[[ Data listing open ]]

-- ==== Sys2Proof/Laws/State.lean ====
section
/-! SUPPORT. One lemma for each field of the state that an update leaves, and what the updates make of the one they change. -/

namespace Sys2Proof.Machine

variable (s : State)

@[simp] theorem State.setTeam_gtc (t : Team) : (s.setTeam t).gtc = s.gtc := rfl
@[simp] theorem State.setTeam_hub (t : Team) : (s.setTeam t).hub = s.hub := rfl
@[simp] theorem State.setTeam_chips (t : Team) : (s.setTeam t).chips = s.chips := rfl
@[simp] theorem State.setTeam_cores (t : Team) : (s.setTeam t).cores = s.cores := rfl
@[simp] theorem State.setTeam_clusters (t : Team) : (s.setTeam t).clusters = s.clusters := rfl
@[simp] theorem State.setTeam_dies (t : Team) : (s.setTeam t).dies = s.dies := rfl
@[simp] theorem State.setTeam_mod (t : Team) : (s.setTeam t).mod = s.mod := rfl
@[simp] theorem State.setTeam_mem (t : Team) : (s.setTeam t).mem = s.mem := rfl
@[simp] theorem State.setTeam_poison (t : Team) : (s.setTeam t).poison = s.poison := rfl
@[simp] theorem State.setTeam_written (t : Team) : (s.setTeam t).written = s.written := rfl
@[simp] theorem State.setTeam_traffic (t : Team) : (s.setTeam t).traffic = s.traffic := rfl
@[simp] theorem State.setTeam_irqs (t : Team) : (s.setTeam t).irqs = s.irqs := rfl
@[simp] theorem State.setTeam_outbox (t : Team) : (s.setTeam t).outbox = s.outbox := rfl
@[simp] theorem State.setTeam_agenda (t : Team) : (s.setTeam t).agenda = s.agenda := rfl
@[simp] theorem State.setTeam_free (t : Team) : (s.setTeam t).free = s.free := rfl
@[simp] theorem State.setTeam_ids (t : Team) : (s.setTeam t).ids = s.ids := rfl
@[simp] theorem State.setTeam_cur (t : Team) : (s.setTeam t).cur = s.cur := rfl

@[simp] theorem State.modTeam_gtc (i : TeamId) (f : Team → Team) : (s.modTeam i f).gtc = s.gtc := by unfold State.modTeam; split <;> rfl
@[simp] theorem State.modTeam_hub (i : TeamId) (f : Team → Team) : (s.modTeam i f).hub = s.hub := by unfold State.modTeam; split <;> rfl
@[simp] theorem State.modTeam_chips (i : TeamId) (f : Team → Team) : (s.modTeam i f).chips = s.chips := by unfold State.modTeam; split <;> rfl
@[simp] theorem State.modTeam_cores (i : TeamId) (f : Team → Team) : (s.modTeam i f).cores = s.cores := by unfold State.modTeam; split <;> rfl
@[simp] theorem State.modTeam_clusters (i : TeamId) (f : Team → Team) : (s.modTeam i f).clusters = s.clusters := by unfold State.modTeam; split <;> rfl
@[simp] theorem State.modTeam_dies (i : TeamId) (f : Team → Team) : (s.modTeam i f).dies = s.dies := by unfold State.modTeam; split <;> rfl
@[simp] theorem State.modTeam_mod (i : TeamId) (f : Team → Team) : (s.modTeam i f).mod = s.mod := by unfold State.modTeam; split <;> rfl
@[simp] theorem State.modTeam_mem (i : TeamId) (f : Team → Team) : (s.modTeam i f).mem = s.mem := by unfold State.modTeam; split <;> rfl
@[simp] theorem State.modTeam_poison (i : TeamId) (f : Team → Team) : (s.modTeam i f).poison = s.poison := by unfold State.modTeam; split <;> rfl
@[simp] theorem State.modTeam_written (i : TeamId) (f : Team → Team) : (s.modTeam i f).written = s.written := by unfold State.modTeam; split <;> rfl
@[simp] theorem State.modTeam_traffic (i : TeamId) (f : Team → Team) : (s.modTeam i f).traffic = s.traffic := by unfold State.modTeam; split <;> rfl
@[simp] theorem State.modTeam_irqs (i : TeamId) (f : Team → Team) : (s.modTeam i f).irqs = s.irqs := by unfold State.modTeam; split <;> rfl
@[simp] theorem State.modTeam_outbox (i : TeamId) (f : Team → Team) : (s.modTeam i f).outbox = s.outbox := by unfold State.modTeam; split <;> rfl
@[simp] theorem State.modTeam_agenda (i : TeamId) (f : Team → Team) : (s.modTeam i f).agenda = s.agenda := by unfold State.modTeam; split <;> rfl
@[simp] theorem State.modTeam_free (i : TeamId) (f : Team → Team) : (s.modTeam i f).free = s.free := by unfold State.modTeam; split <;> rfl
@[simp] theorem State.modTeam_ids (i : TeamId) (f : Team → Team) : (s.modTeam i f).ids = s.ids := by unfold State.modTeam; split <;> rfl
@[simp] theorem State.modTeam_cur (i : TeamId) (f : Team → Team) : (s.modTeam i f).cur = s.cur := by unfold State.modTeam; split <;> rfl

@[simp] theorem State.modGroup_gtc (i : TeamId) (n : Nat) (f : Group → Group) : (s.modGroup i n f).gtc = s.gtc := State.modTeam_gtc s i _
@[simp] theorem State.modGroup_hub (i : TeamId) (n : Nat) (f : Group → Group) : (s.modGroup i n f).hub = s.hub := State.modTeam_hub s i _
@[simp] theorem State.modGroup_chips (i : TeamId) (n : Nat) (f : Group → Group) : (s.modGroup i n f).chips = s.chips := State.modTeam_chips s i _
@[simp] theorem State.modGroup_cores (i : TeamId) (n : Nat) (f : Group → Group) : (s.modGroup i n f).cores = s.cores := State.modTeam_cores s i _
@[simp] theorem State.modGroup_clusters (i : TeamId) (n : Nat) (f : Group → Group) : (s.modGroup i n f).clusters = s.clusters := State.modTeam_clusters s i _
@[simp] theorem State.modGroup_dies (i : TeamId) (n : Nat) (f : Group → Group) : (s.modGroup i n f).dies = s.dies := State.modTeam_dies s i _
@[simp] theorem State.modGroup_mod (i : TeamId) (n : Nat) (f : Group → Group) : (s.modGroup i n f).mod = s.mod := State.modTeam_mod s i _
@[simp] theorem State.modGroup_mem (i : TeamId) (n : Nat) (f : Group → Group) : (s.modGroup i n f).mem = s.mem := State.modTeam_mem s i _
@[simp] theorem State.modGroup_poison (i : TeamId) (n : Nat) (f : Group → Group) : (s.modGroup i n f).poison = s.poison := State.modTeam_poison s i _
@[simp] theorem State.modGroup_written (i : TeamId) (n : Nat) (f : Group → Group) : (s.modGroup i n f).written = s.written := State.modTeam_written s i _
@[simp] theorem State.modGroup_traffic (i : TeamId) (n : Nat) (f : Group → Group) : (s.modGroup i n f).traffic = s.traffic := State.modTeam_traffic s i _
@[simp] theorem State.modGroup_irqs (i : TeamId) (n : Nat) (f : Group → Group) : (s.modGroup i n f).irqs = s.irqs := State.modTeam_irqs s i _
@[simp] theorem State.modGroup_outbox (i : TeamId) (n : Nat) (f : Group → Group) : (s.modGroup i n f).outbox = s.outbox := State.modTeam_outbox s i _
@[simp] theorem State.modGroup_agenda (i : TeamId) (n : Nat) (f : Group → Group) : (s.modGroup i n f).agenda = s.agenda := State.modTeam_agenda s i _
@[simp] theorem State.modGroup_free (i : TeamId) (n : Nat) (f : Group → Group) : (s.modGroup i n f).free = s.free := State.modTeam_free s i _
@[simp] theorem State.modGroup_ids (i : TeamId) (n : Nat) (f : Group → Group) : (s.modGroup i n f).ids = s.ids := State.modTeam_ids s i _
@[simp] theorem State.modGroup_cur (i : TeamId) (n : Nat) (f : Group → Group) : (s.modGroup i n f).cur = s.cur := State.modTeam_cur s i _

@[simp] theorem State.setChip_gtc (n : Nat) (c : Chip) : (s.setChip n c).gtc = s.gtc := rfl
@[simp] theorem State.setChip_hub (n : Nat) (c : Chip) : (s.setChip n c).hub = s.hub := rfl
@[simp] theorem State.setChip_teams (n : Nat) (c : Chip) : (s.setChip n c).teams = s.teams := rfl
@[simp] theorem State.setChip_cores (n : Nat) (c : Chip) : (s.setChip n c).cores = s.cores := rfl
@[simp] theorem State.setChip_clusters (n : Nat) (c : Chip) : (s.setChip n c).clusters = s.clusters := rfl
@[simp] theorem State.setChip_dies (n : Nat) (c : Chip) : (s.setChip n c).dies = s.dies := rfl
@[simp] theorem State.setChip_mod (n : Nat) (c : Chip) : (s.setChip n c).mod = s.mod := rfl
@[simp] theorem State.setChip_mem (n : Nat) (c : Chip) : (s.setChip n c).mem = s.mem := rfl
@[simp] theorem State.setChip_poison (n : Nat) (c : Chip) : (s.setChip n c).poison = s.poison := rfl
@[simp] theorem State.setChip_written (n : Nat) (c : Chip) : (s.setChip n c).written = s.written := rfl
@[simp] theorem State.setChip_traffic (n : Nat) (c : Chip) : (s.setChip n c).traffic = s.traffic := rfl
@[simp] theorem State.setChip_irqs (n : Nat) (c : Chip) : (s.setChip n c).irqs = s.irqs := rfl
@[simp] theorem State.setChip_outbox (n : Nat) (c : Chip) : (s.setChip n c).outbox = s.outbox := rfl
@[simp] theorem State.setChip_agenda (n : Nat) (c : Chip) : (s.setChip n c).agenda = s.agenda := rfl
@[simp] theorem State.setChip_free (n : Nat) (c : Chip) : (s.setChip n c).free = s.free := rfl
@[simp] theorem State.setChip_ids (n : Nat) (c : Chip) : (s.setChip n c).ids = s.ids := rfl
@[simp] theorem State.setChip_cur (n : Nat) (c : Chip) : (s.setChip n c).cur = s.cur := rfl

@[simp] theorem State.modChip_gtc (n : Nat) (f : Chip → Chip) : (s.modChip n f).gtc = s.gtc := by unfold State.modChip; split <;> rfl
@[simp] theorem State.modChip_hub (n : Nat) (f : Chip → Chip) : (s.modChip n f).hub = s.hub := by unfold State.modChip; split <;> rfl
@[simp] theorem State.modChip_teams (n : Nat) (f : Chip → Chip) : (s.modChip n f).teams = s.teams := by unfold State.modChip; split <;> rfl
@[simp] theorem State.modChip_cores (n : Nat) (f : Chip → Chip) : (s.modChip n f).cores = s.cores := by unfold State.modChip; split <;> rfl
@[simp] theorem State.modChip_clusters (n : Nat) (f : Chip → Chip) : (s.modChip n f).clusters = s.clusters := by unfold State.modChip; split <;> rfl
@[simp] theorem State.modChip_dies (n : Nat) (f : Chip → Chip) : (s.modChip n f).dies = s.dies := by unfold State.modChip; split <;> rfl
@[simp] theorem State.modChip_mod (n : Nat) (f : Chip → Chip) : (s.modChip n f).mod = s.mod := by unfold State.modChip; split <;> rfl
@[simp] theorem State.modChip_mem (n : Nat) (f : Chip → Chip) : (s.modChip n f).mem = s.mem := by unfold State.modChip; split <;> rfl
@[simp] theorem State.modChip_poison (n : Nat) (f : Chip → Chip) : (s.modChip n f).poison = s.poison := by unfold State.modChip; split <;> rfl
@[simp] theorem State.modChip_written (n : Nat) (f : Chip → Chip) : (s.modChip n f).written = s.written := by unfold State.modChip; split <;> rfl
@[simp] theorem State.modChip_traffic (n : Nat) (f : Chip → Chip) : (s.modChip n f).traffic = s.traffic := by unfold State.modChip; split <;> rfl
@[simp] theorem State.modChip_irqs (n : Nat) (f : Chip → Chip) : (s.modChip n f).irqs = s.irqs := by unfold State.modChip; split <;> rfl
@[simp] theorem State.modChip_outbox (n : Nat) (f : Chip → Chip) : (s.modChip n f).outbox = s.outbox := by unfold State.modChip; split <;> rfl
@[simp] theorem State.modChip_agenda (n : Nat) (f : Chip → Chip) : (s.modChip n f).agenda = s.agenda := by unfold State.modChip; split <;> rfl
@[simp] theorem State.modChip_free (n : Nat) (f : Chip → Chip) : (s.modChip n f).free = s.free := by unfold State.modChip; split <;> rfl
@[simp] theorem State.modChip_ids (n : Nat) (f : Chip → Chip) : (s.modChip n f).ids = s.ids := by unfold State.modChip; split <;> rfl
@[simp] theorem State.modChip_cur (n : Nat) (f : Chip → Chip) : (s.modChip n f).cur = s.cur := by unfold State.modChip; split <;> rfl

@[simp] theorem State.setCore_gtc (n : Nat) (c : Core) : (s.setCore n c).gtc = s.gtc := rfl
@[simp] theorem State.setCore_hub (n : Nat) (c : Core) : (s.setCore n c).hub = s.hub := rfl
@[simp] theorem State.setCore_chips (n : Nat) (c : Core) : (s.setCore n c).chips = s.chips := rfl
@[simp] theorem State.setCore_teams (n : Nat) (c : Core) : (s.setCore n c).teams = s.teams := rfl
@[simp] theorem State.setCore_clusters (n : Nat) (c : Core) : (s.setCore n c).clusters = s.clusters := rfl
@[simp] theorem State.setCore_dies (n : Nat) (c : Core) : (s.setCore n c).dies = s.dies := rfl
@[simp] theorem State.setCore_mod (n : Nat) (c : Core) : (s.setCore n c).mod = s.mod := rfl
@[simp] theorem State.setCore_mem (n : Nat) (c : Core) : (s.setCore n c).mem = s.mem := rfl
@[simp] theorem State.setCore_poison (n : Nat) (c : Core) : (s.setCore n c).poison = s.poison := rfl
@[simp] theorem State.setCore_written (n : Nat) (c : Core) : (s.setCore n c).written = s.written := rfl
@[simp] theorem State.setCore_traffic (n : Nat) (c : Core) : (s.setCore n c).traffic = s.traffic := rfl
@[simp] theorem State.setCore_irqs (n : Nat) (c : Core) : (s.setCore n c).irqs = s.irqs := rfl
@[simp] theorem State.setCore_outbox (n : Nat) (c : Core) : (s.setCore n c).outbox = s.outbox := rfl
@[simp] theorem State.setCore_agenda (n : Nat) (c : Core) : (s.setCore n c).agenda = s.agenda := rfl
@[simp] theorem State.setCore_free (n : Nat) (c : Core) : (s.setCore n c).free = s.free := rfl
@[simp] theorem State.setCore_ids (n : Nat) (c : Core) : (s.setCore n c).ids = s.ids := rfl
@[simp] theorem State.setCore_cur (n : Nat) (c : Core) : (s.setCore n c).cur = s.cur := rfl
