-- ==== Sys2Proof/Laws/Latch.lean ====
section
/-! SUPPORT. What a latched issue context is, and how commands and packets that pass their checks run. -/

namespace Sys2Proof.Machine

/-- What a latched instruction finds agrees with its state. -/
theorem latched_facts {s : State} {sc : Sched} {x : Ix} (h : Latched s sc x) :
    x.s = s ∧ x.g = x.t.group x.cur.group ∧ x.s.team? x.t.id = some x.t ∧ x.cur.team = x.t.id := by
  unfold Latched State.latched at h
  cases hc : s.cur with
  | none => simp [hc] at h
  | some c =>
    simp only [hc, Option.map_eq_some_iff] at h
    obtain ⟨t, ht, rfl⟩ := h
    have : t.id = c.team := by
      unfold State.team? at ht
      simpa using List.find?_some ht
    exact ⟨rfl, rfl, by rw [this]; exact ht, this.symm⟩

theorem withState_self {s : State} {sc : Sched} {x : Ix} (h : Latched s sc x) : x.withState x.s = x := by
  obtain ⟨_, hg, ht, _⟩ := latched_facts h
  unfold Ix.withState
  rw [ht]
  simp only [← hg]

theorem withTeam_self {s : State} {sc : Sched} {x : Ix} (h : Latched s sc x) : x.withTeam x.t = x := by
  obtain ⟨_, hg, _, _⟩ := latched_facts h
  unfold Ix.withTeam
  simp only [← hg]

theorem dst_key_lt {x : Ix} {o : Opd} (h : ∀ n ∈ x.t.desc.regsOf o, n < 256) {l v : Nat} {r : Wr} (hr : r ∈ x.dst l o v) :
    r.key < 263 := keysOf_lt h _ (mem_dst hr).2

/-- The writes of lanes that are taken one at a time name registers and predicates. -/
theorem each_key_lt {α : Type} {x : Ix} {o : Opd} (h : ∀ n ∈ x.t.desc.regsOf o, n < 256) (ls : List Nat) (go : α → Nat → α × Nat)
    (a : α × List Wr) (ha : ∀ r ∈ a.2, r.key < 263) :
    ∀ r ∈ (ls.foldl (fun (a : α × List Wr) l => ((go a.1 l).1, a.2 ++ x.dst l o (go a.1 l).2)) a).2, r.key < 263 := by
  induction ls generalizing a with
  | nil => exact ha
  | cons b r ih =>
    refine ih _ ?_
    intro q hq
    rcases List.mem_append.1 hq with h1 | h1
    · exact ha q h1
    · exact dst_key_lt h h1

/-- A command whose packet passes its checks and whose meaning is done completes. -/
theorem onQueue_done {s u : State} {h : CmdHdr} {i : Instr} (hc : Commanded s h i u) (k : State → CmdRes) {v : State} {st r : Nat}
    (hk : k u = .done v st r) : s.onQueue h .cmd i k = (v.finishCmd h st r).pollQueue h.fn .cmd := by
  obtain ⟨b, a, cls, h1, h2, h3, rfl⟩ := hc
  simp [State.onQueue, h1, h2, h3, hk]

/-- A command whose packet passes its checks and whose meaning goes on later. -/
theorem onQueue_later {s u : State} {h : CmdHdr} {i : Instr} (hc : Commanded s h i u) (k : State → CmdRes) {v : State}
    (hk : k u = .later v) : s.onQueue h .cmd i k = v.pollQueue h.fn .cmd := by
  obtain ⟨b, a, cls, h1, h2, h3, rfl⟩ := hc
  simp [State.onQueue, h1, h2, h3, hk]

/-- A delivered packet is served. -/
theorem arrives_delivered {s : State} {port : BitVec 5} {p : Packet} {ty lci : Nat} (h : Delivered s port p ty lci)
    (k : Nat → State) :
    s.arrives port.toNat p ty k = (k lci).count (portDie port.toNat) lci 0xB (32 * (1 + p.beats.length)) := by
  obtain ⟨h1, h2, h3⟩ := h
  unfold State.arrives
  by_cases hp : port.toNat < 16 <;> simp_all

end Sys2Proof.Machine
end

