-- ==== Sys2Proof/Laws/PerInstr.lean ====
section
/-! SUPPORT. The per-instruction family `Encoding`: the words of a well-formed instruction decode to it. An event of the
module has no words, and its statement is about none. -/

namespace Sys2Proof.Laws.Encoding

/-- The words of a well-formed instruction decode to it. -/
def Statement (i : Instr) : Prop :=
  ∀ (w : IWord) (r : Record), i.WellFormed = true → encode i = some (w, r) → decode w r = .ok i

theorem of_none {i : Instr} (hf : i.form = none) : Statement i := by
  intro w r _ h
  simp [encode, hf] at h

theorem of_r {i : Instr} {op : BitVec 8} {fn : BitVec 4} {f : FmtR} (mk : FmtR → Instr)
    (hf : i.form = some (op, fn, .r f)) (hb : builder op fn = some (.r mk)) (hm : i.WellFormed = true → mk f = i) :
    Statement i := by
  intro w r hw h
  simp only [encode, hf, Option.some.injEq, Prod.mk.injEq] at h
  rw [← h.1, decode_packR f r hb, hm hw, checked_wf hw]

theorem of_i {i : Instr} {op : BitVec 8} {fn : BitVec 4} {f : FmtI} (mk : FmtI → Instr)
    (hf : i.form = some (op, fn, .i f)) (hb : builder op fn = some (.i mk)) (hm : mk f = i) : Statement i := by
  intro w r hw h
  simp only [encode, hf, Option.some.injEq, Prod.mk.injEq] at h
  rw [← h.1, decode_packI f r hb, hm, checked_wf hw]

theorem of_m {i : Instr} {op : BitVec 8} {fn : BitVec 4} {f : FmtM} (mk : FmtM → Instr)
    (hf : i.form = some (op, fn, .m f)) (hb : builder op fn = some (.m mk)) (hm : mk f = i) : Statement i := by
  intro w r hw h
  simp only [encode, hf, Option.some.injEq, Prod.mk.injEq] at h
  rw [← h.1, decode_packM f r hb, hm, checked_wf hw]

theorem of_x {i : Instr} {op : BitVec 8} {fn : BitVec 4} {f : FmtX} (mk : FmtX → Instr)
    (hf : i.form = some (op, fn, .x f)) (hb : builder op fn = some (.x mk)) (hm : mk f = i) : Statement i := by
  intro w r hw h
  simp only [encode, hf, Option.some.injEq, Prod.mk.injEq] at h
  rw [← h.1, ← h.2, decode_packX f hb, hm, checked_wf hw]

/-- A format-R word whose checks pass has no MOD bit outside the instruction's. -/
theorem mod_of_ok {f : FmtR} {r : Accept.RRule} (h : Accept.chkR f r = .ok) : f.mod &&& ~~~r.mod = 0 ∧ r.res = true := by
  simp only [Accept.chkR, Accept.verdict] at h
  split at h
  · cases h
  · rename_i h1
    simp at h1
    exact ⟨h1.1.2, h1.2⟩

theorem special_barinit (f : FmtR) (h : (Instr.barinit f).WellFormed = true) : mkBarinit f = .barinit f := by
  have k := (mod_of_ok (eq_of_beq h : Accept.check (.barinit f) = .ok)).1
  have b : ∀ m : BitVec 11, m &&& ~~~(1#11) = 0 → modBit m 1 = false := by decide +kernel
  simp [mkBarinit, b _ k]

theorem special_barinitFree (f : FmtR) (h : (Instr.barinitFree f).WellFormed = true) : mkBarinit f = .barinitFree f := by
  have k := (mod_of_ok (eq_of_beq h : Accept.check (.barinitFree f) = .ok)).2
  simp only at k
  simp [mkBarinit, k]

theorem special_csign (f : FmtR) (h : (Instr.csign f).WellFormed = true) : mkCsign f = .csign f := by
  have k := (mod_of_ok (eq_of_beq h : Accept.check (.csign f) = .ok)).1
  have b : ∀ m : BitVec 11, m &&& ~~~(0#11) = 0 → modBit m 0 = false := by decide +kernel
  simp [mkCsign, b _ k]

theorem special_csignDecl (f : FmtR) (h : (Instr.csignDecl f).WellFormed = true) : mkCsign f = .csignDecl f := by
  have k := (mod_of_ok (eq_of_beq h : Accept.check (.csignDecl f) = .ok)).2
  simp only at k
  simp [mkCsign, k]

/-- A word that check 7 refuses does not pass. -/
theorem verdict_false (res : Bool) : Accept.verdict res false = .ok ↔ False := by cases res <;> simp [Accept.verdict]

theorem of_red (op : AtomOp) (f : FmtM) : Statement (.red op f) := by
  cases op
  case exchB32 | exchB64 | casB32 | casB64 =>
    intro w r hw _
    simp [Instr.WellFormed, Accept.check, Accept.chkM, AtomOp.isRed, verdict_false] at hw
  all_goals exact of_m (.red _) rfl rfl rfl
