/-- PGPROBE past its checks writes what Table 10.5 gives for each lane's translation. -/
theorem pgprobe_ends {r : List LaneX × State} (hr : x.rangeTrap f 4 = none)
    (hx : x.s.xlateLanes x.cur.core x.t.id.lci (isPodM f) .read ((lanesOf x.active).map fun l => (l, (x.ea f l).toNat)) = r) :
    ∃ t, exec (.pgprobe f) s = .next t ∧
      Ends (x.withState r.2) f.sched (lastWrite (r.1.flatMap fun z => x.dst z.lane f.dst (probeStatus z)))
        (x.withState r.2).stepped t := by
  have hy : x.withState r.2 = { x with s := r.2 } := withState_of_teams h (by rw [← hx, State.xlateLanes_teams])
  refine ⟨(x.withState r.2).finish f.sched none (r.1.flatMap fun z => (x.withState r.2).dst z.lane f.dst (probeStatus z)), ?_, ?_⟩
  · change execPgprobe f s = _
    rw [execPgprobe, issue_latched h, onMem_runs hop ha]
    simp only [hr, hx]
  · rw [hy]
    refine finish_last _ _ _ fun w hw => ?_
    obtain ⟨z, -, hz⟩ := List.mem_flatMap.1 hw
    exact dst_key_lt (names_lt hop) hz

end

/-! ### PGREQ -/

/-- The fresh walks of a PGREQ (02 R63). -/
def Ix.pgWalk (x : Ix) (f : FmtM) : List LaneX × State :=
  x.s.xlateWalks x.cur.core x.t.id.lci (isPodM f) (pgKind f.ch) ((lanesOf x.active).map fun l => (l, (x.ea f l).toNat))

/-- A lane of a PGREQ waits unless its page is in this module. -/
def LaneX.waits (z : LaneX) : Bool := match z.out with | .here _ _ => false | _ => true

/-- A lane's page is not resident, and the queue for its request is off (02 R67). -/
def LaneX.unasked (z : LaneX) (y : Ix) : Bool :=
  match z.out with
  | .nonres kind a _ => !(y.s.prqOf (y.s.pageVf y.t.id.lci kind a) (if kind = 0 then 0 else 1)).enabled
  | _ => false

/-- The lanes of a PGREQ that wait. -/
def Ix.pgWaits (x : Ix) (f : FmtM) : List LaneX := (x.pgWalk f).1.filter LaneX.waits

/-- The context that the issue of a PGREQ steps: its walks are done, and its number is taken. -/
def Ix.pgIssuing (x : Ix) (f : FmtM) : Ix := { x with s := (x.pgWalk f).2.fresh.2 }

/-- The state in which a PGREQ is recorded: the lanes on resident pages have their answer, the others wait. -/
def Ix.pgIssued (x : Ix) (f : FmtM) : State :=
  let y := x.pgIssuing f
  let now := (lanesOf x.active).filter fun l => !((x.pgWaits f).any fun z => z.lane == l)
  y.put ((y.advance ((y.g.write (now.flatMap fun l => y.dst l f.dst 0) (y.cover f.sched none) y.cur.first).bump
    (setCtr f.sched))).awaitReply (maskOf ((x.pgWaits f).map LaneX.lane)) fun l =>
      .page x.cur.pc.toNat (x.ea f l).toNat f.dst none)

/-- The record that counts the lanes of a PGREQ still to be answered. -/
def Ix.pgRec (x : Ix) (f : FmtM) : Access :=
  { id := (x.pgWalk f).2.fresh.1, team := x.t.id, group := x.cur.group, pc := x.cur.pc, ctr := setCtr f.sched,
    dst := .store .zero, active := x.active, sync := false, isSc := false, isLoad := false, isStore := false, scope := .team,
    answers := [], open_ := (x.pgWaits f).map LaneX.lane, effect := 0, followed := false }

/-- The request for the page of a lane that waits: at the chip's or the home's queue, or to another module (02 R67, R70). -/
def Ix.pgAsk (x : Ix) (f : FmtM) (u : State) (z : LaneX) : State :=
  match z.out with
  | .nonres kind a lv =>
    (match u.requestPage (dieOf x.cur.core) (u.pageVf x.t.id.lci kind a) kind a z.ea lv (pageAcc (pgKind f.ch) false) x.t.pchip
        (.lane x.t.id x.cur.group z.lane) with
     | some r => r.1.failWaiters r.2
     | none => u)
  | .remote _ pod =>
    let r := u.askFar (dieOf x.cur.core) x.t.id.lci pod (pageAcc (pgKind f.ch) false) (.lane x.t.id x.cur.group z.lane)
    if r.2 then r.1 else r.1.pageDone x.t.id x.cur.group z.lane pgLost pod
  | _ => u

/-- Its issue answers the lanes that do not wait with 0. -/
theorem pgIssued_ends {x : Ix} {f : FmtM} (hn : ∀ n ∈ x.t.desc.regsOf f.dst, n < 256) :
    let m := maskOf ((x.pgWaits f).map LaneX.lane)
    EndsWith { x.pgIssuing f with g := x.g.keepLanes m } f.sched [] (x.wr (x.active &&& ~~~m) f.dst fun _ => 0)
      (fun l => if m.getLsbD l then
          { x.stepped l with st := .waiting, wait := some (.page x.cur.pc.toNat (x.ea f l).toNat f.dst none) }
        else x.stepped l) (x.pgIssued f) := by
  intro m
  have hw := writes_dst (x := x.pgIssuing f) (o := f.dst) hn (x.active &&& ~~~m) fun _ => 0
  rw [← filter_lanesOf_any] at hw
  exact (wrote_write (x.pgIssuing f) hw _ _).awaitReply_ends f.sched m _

[[ Data listing closed ]]

The problem: Transcribe, please, every line from the first line of the listing above through the line with "t).clusters = s.clusters := rfl". Keep both ends and nothing else.

Written solution:
-- ==== Sys2Proof/Laws/State.lean ====
section
/-! SUPPORT. One lemma for each field of the state that an update leaves, and what the updates make of the one they change. -/

namespace Sys2Proof.Machine

variable (s : State)

@[simp] theorem State.setTeam_gtc (t : Team) : (s.setTeam t).gtc = s.gtc := rfl
@[simp] theorem State.setTeam_hub (t : Team) : (s.setTeam t).hub = s.hub := rfl
@[simp] theorem State.setTeam_chips (t : Team) : (s.setTeam t).chips = s.chips := rfl
@[simp] theorem State.setTeam_cores (t : Team) : (s.setTeam t).cores = s.cores := rfl
@[simp] theorem State.setTeam_clusters (t : Team) : (s.setTeam t).clusters = s.clusters := rfl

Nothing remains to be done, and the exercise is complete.